Linux kernel licensing rules — The Linux Kernel documentation

@traecer @jonny @srvanderplas Did you read the syscall exception yourself?

‘This exception is used together with one of the above SPDX-Licenses to mark user space API (uapi) header files so they can be included into non GPL compliant user space application code.’

The exception allows you to *include GPL code*, which I also said triggers GPL.

The mere referencing does not trigger GPL so long as you don't include a GPL work. Otherwise, reimplementing APIs would be illegal. And we know it's not.

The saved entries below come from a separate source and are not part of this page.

-- ==== Sys2Proof/Certificates/Slice0/Obligations.lean ====
section
/-! DEFINITION. The statements for the provers: what the spec's numbered rules say of this model. -/

open Sys2Proof Sys2Proof.Machine

/-! ## Encoding (30_encoding.md) -/

/-- R104, R105: a word decodes to a command exactly when it is that command's word, so the decoder
accepts the sixteen legal words and no other. -/
def Obligations.DecodeAcceptsExactlyTheEncodings : Prop :=
  ∀ (c : Word) (i : Instr), decode c = .ok i ↔ c = encode i

/-- R104: a word is legal iff it selects a row of the opcode map, `c & mask = match`. -/
def Obligations.DecodeAgreesWithMatchAndMask : Prop :=
  ∀ c : Word, (∃ i, decode c = .ok i) ↔ ∃ r ∈ opcodeRows, c &&& r.mask = r.bits

/-- R101: why a word is illegal. The order of the three reasons is the rule's. -/
def Obligations.DecodeNamesWhyAWordIsIllegal : Prop :=
  ∀ c : Word,
    (c.toNat / 2 ^ 9 ≠ 0 → decode c = .error .reservedBits) ∧
    (c.toNat / 2 ^ 9 = 0 →
      c.toNat % 256 ∉ [1, 2, 3, 4, 5, 0x10, 0x11, 0x12, 0x20, 0x30, 0x40, 0x50, 0x51] →
      decode c = .error .unknownOpcode) ∧
    (c.toNat / 2 ^ 9 = 0 → c.toNat % 256 ∈ [1, 2, 3, 4, 5, 0x10, 0x20, 0x30, 0x40, 0x51] →
      c.toNat / 256 % 2 = 1 → decode c = .error .whichOnFormatN)

/-- R104: the sixteen legal words, written out, and what they decode to. -/
def Obligations.SixteenWordsDecode : Prop :=
  decode 0x001 = .ok .addf ∧ decode 0x002 = .ok .adds ∧ decode 0x003 = .ok .mulf ∧
  decode 0x004 = .ok .horner ∧ decode 0x005 = .ok .redp ∧ decode 0x010 = .ok .clmul ∧
  decode 0x011 = .ok (.phfull false) ∧ decode 0x111 = .ok (.phfull true) ∧
  decode 0x012 = .ok (.phlast false) ∧ decode 0x112 = .ok (.phlast true) ∧
  decode 0x020 = .ok .smix ∧ decode 0x030 = .ok .final ∧ decode 0x040 = .ok .prepare ∧
  decode 0x050 = .ok (.hash false) ∧ decode 0x150 = .ok (.hash true) ∧
  decode 0x051 = .ok .fprint

/-! ## The completion step and the interleaving (10_state.md R44, R45; 20_memory.md R85) -/

/-- A step runs the decoded command: with a command pending that decodes to `i`, the step is `exec i`,
when the interleaving is at a completion step (which is then used up) or at its end. (That a command
completes at the end of `events`, the first clause, is the model's choice, log 5.) -/
def Obligations.StepRunsThePendingCommand : Prop :=
  ∀ (s : State) (i : Instr), s.busy = true → decode s.cmd = .ok i →
    (s.events = [] → step s = exec i s) ∧
    (∀ es, s.events = .complete :: es → step s = exec i { s with events := es })

/-- R45, R105: the completion of an illegal word sets ERR = 1, DONE = 1, BUSY = 0 and changes nothing else.
(That it completes at the end of `events`, the first clause, is the model's choice, log 5.) -/
def Obligations.IllegalWordReportsError1AndNothingElse : Prop :=
  ∀ (s : State) (e : Illegal), s.busy = true → decode s.cmd = .error e →
    (s.events = [] →
      step s = .next { s with err := .illegalCmd, busy := false, done := true }) ∧
    (∀ es, s.events = .complete :: es →
      step s = .next { s with events := es, err := .illegalCmd, busy := false, done := true })

/-- R45, R301: every command, in every state, completes; its error code is one that R301 lists for it. -/
def Obligations.EveryCommandCompletesWithAListedError : Prop :=
  ∀ (i : Instr) (s : State), ∃ t, exec i s = .next t ∧ t.busy = false ∧ t.done = true ∧
    t.cmd = s.cmd ∧ (t.err = .none ∨ t.err ∈ mayRaise i)

/-- Nothing in UMC is stuck: every state steps to a next state. -/
def Obligations.EveryStepHasANextState : Prop :=
  ∀ s : State, ∃ t, step s = .next t

/-- R70, R72, R85: a host operation acts through the step, whether or not UMC is BUSY. A read leaves UMC as
it is, and the host observes what `hostRead` answers; a write has the effect of `hostWrite`, and the host
observes its response. While BUSY every write is refused and changes nothing of UMC. -/
def Obligations.HostOperationsActThroughTheStep : Prop :=
  ∀ (s : State) (es : List Event) (haddr : Word) (size : Nat) (v : Word),
    (s.events = .read haddr size :: es →
      step s = .next { s with
        events := es
        seen := s.seen ++ [.read (s.hostRead haddr size).1 (s.hostRead haddr size).2] }) ∧
    (s.events = .write haddr size v :: es →
      step s = .next { (s.hostWrite haddr size v).2 with
        events := es
        seen := s.seen ++ [.write (s.hostWrite haddr size v).1] }) ∧
    (s.busy = true → s.hostWrite haddr size v = (.err, s)) ∧
    (s.busy = true → s.events = .write haddr size v :: es →
      step s = .next { s with events := es, seen := s.seen ++ [.write .err] })

/-- R351(a): a pending command completes, if no reset discards it: at the latest when the interleaving
has come to its end. (That the end of `events` lets it complete is the model's choice, log 5.) -/
def Obligations.PendingCommandCompletes : Prop :=
  ∀ s : State, s.busy = true → Event.reset ∉ s.events →
    ∃ n ≤ s.events.length + 1, ∃ t, Sys2Proof.core.run n s = .next t ∧
      t.busy = false ∧ t.done = true ∧ t.cmd = s.cmd

/-- R340: with no command pending and no host operation, UMC does nothing. -/
def Obligations.IdleMachineStays : Prop :=
  ∀ s : State, s.busy = false → s.events = [] → step s = .next s
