-- ==== Sys2Proof/Laws/PerInstr.lean ====
section
/-! SUPPORT. The facts stated instruction by instruction: decoding the word of a command gives it back,
and that word is one of the opcode map's (30_encoding.md R101, R104). -/

namespace Sys2Proof.Laws

/-- The word of `i` decodes to `i` and selects a row of the opcode map. -/
def EncodeRoundTrip.Statement (i : Instr) : Prop := decode (encode i) = .ok i ∧ wordWf (encode i) = true

theorem EncodeRoundTrip.addf : EncodeRoundTrip.Statement .addf := ⟨rfl, rfl⟩
theorem EncodeRoundTrip.adds : EncodeRoundTrip.Statement .adds := ⟨rfl, rfl⟩
theorem EncodeRoundTrip.mulf : EncodeRoundTrip.Statement .mulf := ⟨rfl, rfl⟩
theorem EncodeRoundTrip.horner : EncodeRoundTrip.Statement .horner := ⟨rfl, rfl⟩
theorem EncodeRoundTrip.redp : EncodeRoundTrip.Statement .redp := ⟨rfl, rfl⟩
theorem EncodeRoundTrip.clmul : EncodeRoundTrip.Statement .clmul := ⟨rfl, rfl⟩
theorem EncodeRoundTrip.phfull (w : Bool) : EncodeRoundTrip.Statement (.phfull w) := by
  cases w <;> exact ⟨rfl, rfl⟩
theorem EncodeRoundTrip.phlast (w : Bool) : EncodeRoundTrip.Statement (.phlast w) := by
  cases w <;> exact ⟨rfl, rfl⟩
theorem EncodeRoundTrip.smix : EncodeRoundTrip.Statement .smix := ⟨rfl, rfl⟩
theorem EncodeRoundTrip.final : EncodeRoundTrip.Statement .final := ⟨rfl, rfl⟩
theorem EncodeRoundTrip.prepare : EncodeRoundTrip.Statement .prepare := ⟨rfl, rfl⟩
theorem EncodeRoundTrip.hash (w : Bool) : EncodeRoundTrip.Statement (.hash w) := by
  cases w <;> exact ⟨rfl, rfl⟩
theorem EncodeRoundTrip.fprint : EncodeRoundTrip.Statement .fprint := ⟨rfl, rfl⟩

end Sys2Proof.Laws
end

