-- ==== Sys2Proof/Tests/Slice0.lean ====
section
/-! SUPPORT. Tests. Expected values of commands are copied from spec/95_test_vectors.md, which computes
them apart from this model; those of the host port follow 10_state.md and 20_memory.md by hand. Then,
for each statement with hypotheses, a witness that meets them. -/

namespace Sys2Proof.Tests

open Sys2Proof.Machine

set_option Elab.async false

/-! ## Well-formedness: each check refuses an ill-formed term -/

/-- R101(a): a reserved bit set. -/
theorem test_wordWf_refuses_reserved_bit : wordWf 0x8000000000000001 = false := by decide

/-- R101(b): opcode 0x06 is none of the thirteen. -/
theorem test_wordWf_refuses_unknown_opcode : wordWf 0x006 = false := by decide

/-- R101(c): `W` on ADDF, a format-N command. -/
theorem test_wordWf_refuses_which_on_format_n : wordWf 0x101 = false := by decide

theorem test_wordWf_accepts_hash_1 : wordWf 0x150 = true := by decide

/-- R70: only sizes 1 and 8 exist. -/
theorem test_event_refuses_size_4 : (Event.read 0x1000 4).wf = false := by decide

/-- Log 12: a size-1 write carries one byte. -/
theorem test_event_refuses_wide_byte : (Event.write 0x1000 1 0x100).wf = false := by decide

theorem test_event_accepts_byte : (Event.write 0x1000 1 0xFF).wf = true := by decide

/-- R9: `1 ≤ T ≤ 32`; `DMEM_BYTES` is a multiple of 8, at least 16 and below `2⁶³`. -/
theorem test_params_refuse_bad_choices :
    [paramsWf 0 65536, paramsWf 33 65536, paramsWf 32 8, paramsWf 32 65532, paramsWf 32 (2 ^ 63)] =
      [false, false, false, false, false] := by decide

theorem test_params_accept_umc : paramsWf Config.T Config.dmemBytes = true := by decide

/-- PMEM_WORDS, BLOCK_SIZE and `M = 8·p` (R8, R9). -/
theorem test_parameters : Config.pmemWords = 4 + Config.nph ∧ Config.blockSize = 256 ∧
    Config.M = 8 * Config.p ∧ 2 ^ 64 - Config.M = 8 := by decide

/-! ## Decoding: the words of R104 written out field by field -/

/-- A command word from its fields (R100): 55 reserved bits, `W`, the opcode. -/
def commandWord (reserved : BitVec 55) (w : BitVec 1) (op : BitVec 8) : Word := reserved ++ w ++ op

theorem test_decode_addf : decode (commandWord 0 0b0 0b00000001) = .ok .addf := by decide
theorem test_decode_adds : decode (commandWord 0 0b0 0b00000010) = .ok .adds := by decide
theorem test_decode_mulf : decode (commandWord 0 0b0 0b00000011) = .ok .mulf := by decide
theorem test_decode_horner : decode (commandWord 0 0b0 0b00000100) = .ok .horner := by decide
theorem test_decode_redp : decode (commandWord 0 0b0 0b00000101) = .ok .redp := by decide
theorem test_decode_clmul : decode (commandWord 0 0b0 0b00010000) = .ok .clmul := by decide
theorem test_decode_phfull_0 : decode (commandWord 0 0b0 0b00010001) = .ok (.phfull false) := by decide
theorem test_decode_phfull_1 : decode (commandWord 0 0b1 0b00010001) = .ok (.phfull true) := by decide
theorem test_decode_phlast_0 : decode (commandWord 0 0b0 0b00010010) = .ok (.phlast false) := by decide
theorem test_decode_phlast_1 : decode (commandWord 0 0b1 0b00010010) = .ok (.phlast true) := by decide
theorem test_decode_smix : decode (commandWord 0 0b0 0b00100000) = .ok .smix := by decide
theorem test_decode_final : decode (commandWord 0 0b0 0b00110000) = .ok .final := by decide
theorem test_decode_prepare : decode (commandWord 0 0b0 0b01000000) = .ok .prepare := by decide
theorem test_decode_hash_0 : decode (commandWord 0 0b0 0b01010000) = .ok (.hash false) := by decide
theorem test_decode_hash_1 : decode (commandWord 0 0b1 0b01010000) = .ok (.hash true) := by decide
theorem test_decode_fprint : decode (commandWord 0 0b0 0b01010001) = .ok .fprint := by decide

/-- The three reasons of R101, and the order in which they are tested. -/
theorem test_decode_refuses :
    decode (commandWord 1 0b1 0b00000000) = .error .reservedBits ∧
    decode (commandWord 0 0b1 0b00000000) = .error .unknownOpcode ∧
    decode (commandWord 0 0b1 0b01010001) = .error .whichOnFormatN := by decide

theorem test_decodeTableWord : decodeTableWord 64 0x112 = some (.phlast true) ∧
    decodeTableWord 64 0x052 = none := by decide

/-! ## States -/

/-- The key words of TP1 (95_test_vectors.md section 2). -/
def tp1Key (i : Nat) : Word := wrap64 ((i + 1) * 0x9E3779B97F4A7C15)

/-- PMEM from its four multiplier words and its key words. -/
def paramSet (w0 w1 w2 w3 : Word) (key : Nat → Word) : Pmem :=
  pmemOf fun w =>
    match w with
    | 0 => w0
    | 1 => w1
    | 2 => w2
    | 3 => w3
    | i + 4 => key i

/-- TP1 and TP1′ of section 2. -/
def tp1 : Pmem :=
  paramSet 0x1111111111111111 0x0123456789ABCDEF 0x2222222222222222 0x0FEDCBA987654321 tp1Key
@[inherit_doc tp1] def tp1Prepared : Pmem :=
  paramSet 0x1CB03D3F72925A87 0x0123456789ABCDEF 0x14CCC27195EB2D17 0x0FEDCBA987654321 tp1Key

/-- The first 272 bytes of MSG (section 2), at address 0x100. -/
def msg : Memory :=
  ⟨65536, 0, (List.range 272).map fun j => (0x100 + j, BitVec.ofNat 8 ((3 * j + 1) % 251))⟩

/-- TP1′ in PMEM with PVALID, MSG in DMEM, and SEED, DPTR as the tables have them. -/
def keyed (n : Word) : State :=
  { State.reset with
    pmem := tp1Prepared, pvalid := true, dmem := msg, seed := 0x0F0E0D0C0B0A0908, dptr := 0x100,
    dlen := n }

/-- A state with a word in PMEM. -/
def withParams (p : Pmem) : State := { State.reset with pmem := p }

/-- RES0, RES1 and STATUS after a command. -/
def after (i : Instr) (s : State) : Option (Word × Word × Word) :=
  match exec i s with
  | .next t => some (t.res0, t.res1, t.status)
  | .fault _ => none
  | .refused _ => none

/-- RES0, RES1, STATUS and the words `ws` of PMEM after a command. -/
def afterWith (i : Instr) (s : State) (ws : List Nat) : Option (Word × Word × Word × List Word) :=
  match exec i s with
  | .next t => some (t.res0, t.res1, t.status, ws.map t.pmem.word)
  | .fault _ => none
  | .refused _ => none

/-! ## The commands (95_test_vectors.md) -/

/-- Section 4. -/
theorem test_addf_outside_its_contract :
    after .addf { State.reset with a := 0xFFFFFFFFFFFFFFFF, b := 0xFFFFFFFFFFFFFFFF } =
      some (0x0000000000000006, 0, 0x2) := by decide +kernel

theorem test_addf_not_canonical :
    after .addf { State.reset with a := 0xFFFFFFFFFFFFFFF7, b := 0x0000000000000001 } =
      some (0xFFFFFFFFFFFFFFF8, 0, 0x2) := by decide +kernel

theorem test_adds_canonical :
    after .adds { State.reset with a := 0xFFFFFFFFFFFFFFF7, b := 0x0000000000000001 } =
      some (0x0000000000000000, 0, 0x2) := by decide +kernel

theorem test_adds_both_subtractions :
    after .adds { State.reset with a := 0xFFFFFFFFFFFFFFFF, b := 0xFFFFFFFFFFFFFFFF } =
      some (0x000000000000000E, 0, 0x2) := by decide +kernel

theorem test_mulf_in_contract :
    after .mulf { State.reset with a := 0x1234567890ABCDEF, b := 0xFEDCBA9876543210 } =
      some (0xB46A8954C1204700, 0, 0x2) := by decide +kernel

theorem test_mulf_outside_its_contract :
    after .mulf { State.reset with a := 0xFFFFFFFFFFFFFFFF, b := 0xFFFFFFFFFFFFFFFF } =
      some (0xFFFFFFFFFFFFFFF1, 0, 0x2) := by decide +kernel

theorem test_horner_small :
    after .horner { State.reset with acc := 0, m0 := 2, m1 := 3, a := 5, b := 7 } =
      some (0x1F, 0, 0x2) := by decide +kernel

theorem test_horner_outside_its_contract :
    after .horner { State.reset with acc := 0xFFFFFFFFFFFFFFFF, m0 := 1, a := 0xFFFFFFFFFFFFFFFF } =
      some (0x0000000000000006, 0, 0x2) := by decide +kernel

theorem test_redp_modulus :
    after .redp { State.reset with a := 0x1FFFFFFFFFFFFFFF } = some (0, 0, 0x2) := by decide +kernel

theorem test_redp_all_ones :
    after .redp { State.reset with a := 0xFFFFFFFFFFFFFFFF } = some (7, 0, 0x2) := by decide +kernel

/-- Section 5. -/
theorem test_clmul_halves :
    after .clmul { State.reset with a := 0x0123456789ABCDEF, b := 0xFEDCBA9876543210 } =
      some (0x40A0789828C810F0, 0x00E038D8688850B0, 0x2) := by decide +kernel

theorem test_clmul_squares :
    after .clmul { State.reset with a := 0xFFFFFFFFFFFFFFFF, b := 0xFFFFFFFFFFFFFFFF } =
      some (0x5555555555555555, 0x5555555555555555, 0x2) := by decide +kernel

theorem test_phfull_1 :
    after (.phfull true) (keyed 0) =
      some (0x912AA91CD5DD10AB, 0x4487263588786F16, 0x6) := by decide +kernel

/-- The lowest legal footprint: the tail read reaches down to address 0. -/
theorem test_phlast_reads_before_the_block :
    after (.phlast false) { keyed 1 with
        dptr := 15, dmem := ⟨65536, 0, (List.range 16).map fun a => (a, 0)⟩ } =
      some (0x25A42D8421AA0B2A, 0x1C9F739355C8F697, 0x6) := by decide +kernel

theorem test_phlast_17 :
    after (.phlast true) (keyed 17) =
      some (0x05A80F289810836C, 0x0A676F97642EA89E, 0x6) := by decide +kernel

@traecer @jonny @srvanderplas Oh, look! The following paragraph makes this even more clear:

‘NOTE! This copyright does *not* cover user programs that use kernel services by normal system calls - this is merely considered normal use of the kernel, and does *not* fall under the heading of "derived work".’

@traecer @jonny @srvanderplas Upon further investigation, I see that the FSF considers that a work dynamically linking a GPLed work is covered by GPL. From what I know, this has never been proven in court, and I don't think it would hold up.

Sure, once you run the program, there exists a combined work that should be subject to GPL. But this combined work is generated by the user and never distributed, so GPL is never triggered.

@traecer @jonny @srvanderplas It's not really a question about GPL as much as about copyright law. I don't see how just linking a library dynamically constitutes a derivative work if not a part of the library is distributed. And if it's not a derivative work, the license doesn't even come into play. As the licensor, you don't get to decide what constitutes a derivative work. That's for a court to decide.